Mittwoch, 12. März 2008

Still being Mr Nice Guy ?


You're not really being nice, you're trying to win other people's approval by doing anything they ask of you.
Think about it ... could you really respect somebody who would do anything for you, even risking his/her own principles, self-respect or even health?

Being 'nice' is being phony and dishonest with yourself. People will sense your lack of self-respect and automatically reflect that back to you.

If you're such a nice guy, why not be nice with yourself first?
I think it's really nice to expect other people to treat you with respect.
Being assertive doesn't mean being an asshole. ;)


A repulsive 'nice guy' is basically running around town and crying, "Please, PLEASE, will somebody just LOVE me?"

Begging for Love.

There is nothing inherently wrong in wanting to be loved, the main problem is that you fear NOT being loved. The wounded inner child is running the show.

Obviously, women want a MAN, not a child.
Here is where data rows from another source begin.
-- ==== Sys2Proof/Machine/Add.lean ====
section
/-! DEFINITION. The commands ADD and ADD.M (spec/41_operators.md rules R131, R132). No source shortcut
applies to them (spec/43_fast_path.md rule R164). -/

namespace Sys2Proof.Machine

/-- The iteration body of ADD (rule R131). -/
def bodyAdd (s : State) : Res State := andThen (plainSource s) compositeAdd

/-- The iteration body of ADD.M (rule R132): ACH selects the mask channel. -/
def bodyAddM (a : Nat) (s : State) : Res State := andThen (maskedSource a s) compositeAdd

/-- ADD (rule R131): accepted by an idle engine; a running one does its next iteration or completes. -/
def execAdd (ach : Nat) (s : State) : Res State := drive (.opAdd ach) bodyAdd s

/-- ADD.M (rule R132), driven as ADD is. -/
def execAddM (ach : Nat) (s : State) : Res State := drive (.opAddM ach) (bodyAddM ach) s

end Sys2Proof.Machine
end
Now, I enjoy the energy of "approval" from others, and I don't mind bathing in it, and enjoying it fully, for what it's worth. There is no need to condemn approval, or the desire for it. Obviously approval is going to feel much better than 'rejection'.

It is the ADDICTION to approval that is the problem.

If you look to psychology, the main advice you'll hear is, "You have low self-esteem! You have to love yourself!"

And that's cute, but first we need to make the distinction between your Lower Self (ego) and Higher Self ("Spirit"). Otherwise, if I tell you to go and 'love yourself', you might just end up becoming a narcissist. The human ego is a narcissist.

So, instead of trying to solve this using the mind, using psychology, let's look at this from a higher spiritual perspective.

Those of you who run around town craving and begging for the approval of others, making all of us want to vomit, isn't it ironic that the very 'wantingness' itself is the actual thing that blocks approval and love from entering your lives?

Life is funny that way.

Love is not a 'thing'.

You can't 'have' it, you can't grasp it, you can't hold it... you can only LIVE IT. The decision to be loving, understanding, forgiving, and compassionate toward all of Creation (including yourself) will do you a world of good, you see.

Currently, your love comes with strings attached. You do 'nice things' for people, but you have a hidden agenda. You want them to love you in return.

The other day, I picked some flowers and gave them to all the girls who work at the grocery store, down the street from my house. I gave those flowers because I enjoy living a loving lifestyle. If she doesn't want, or appreciate the flowers and the love, I'm not "offended", I don't need to get angry and pretend that my soul has more value than hers does, I can't help but to feel Compassion for her struggle.

At the very core of the addiction to exteral love, validation, and approval is you feel that you have been rejected by God.

(For those who don't like the "God-word", you can always use Consciousness, or Universe, or Creator, or Divinity, or Krishna, Allah - they are all one and the same.)

Since you fear that you do not have God's love, you run around town desperately trying to get humans to love you instead.

What if I were to tell you that it's actually the reverse, it is the human ego that "rejects God's love"? (The depictions of an angry, vengful, jealous God are false. Those old depictions of God are actually just ego projections, you see.)

Human suffering does not come from God, it's from human ego. And many people are unconsciously blaming God for what their ego has done to them.

In the Chakra program, the "Heart Chakra" (electromagnetic frequency of consciousness) teaches the frame, "I Am Truly Loved".

Do you know how many people have emailed me and said, "I don't get it. Truly loved? By whom? By what? I just don't understand!"

Think about how sad that is. You compulsive 'nice guys' are essentially holding the frame "I Am NOT Truly Loved", and then bothering the poor women in your city with 'gifts' and compliments and ass-kissing behaviors to make up for it.

The only solution is to open the Heart. Because if your Heart Chakra is closed, you'll think that Love is "out there" and start begging for women to "give it to me!"

Thanks for your question, and God Bless.